### [Prompt]
Among the entries below, count the lines with "base" in them and state the total without comment.

(Input data begins)

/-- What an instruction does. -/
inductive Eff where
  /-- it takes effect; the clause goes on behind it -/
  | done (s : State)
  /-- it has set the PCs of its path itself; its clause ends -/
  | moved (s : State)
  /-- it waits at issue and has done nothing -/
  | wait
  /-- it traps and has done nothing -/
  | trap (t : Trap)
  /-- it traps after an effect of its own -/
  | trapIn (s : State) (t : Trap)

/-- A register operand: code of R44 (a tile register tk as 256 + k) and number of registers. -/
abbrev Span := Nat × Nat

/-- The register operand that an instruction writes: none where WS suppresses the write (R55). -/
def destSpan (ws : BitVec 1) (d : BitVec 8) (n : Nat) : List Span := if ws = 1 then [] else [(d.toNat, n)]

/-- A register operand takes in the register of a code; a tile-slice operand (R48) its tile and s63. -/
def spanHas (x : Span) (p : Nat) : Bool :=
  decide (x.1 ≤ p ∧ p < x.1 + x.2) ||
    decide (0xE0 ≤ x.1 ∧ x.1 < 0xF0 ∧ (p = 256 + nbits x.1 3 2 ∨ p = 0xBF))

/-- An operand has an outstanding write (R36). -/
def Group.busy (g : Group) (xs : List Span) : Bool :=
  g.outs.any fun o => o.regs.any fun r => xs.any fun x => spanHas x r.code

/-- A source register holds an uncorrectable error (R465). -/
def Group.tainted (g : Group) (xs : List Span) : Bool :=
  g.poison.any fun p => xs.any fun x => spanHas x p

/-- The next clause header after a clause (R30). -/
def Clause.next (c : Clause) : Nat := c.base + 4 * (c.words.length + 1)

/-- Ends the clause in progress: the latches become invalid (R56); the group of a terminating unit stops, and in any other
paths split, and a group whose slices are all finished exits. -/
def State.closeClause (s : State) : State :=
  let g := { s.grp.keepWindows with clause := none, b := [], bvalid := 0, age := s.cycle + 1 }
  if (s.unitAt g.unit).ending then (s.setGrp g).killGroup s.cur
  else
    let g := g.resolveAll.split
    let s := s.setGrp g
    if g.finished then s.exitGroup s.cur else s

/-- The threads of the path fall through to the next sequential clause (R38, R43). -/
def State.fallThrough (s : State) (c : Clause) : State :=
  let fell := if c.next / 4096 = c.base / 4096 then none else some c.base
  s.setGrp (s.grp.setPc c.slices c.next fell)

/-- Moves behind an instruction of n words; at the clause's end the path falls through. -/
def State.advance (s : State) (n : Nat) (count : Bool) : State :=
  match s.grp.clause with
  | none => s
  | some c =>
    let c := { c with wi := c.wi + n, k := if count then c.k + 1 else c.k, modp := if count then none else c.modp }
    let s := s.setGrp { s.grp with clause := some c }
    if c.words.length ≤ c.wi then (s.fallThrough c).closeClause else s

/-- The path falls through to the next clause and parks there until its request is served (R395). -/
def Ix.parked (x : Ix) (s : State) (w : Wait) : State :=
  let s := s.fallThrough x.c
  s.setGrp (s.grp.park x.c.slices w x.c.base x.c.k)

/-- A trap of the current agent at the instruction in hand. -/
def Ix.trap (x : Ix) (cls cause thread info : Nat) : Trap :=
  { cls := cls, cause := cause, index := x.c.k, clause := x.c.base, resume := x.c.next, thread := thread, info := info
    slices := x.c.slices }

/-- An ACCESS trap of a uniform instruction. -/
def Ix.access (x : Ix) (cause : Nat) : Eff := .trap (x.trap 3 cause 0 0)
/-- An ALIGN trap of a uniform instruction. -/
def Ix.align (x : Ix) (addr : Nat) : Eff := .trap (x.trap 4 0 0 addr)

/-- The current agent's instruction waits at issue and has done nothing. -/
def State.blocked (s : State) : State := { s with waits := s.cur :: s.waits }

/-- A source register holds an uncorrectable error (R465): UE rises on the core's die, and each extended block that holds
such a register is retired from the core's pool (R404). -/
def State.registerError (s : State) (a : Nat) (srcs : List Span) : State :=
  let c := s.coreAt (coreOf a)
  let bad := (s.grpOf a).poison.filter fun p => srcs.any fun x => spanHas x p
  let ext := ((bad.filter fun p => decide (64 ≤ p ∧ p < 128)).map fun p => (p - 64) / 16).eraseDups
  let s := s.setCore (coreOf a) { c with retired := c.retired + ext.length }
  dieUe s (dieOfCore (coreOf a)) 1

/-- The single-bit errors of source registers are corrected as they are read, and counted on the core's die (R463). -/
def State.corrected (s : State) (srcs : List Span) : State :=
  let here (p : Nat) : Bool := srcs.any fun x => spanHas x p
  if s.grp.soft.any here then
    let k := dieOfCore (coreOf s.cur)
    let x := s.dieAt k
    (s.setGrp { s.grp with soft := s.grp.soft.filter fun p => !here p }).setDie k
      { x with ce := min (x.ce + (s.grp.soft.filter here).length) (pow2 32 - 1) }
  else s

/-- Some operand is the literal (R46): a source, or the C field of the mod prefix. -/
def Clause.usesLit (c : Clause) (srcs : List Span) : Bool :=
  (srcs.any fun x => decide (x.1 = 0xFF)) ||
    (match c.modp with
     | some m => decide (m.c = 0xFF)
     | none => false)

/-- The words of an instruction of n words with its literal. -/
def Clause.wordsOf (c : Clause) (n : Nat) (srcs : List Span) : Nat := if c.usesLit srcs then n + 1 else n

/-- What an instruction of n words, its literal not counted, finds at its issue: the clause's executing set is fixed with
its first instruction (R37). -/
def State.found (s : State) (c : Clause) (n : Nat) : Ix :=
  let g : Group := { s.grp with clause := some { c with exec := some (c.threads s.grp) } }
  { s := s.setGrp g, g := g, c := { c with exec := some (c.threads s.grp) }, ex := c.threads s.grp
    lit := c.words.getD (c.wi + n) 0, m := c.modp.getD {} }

(Input data ends)

### [Completed task]
4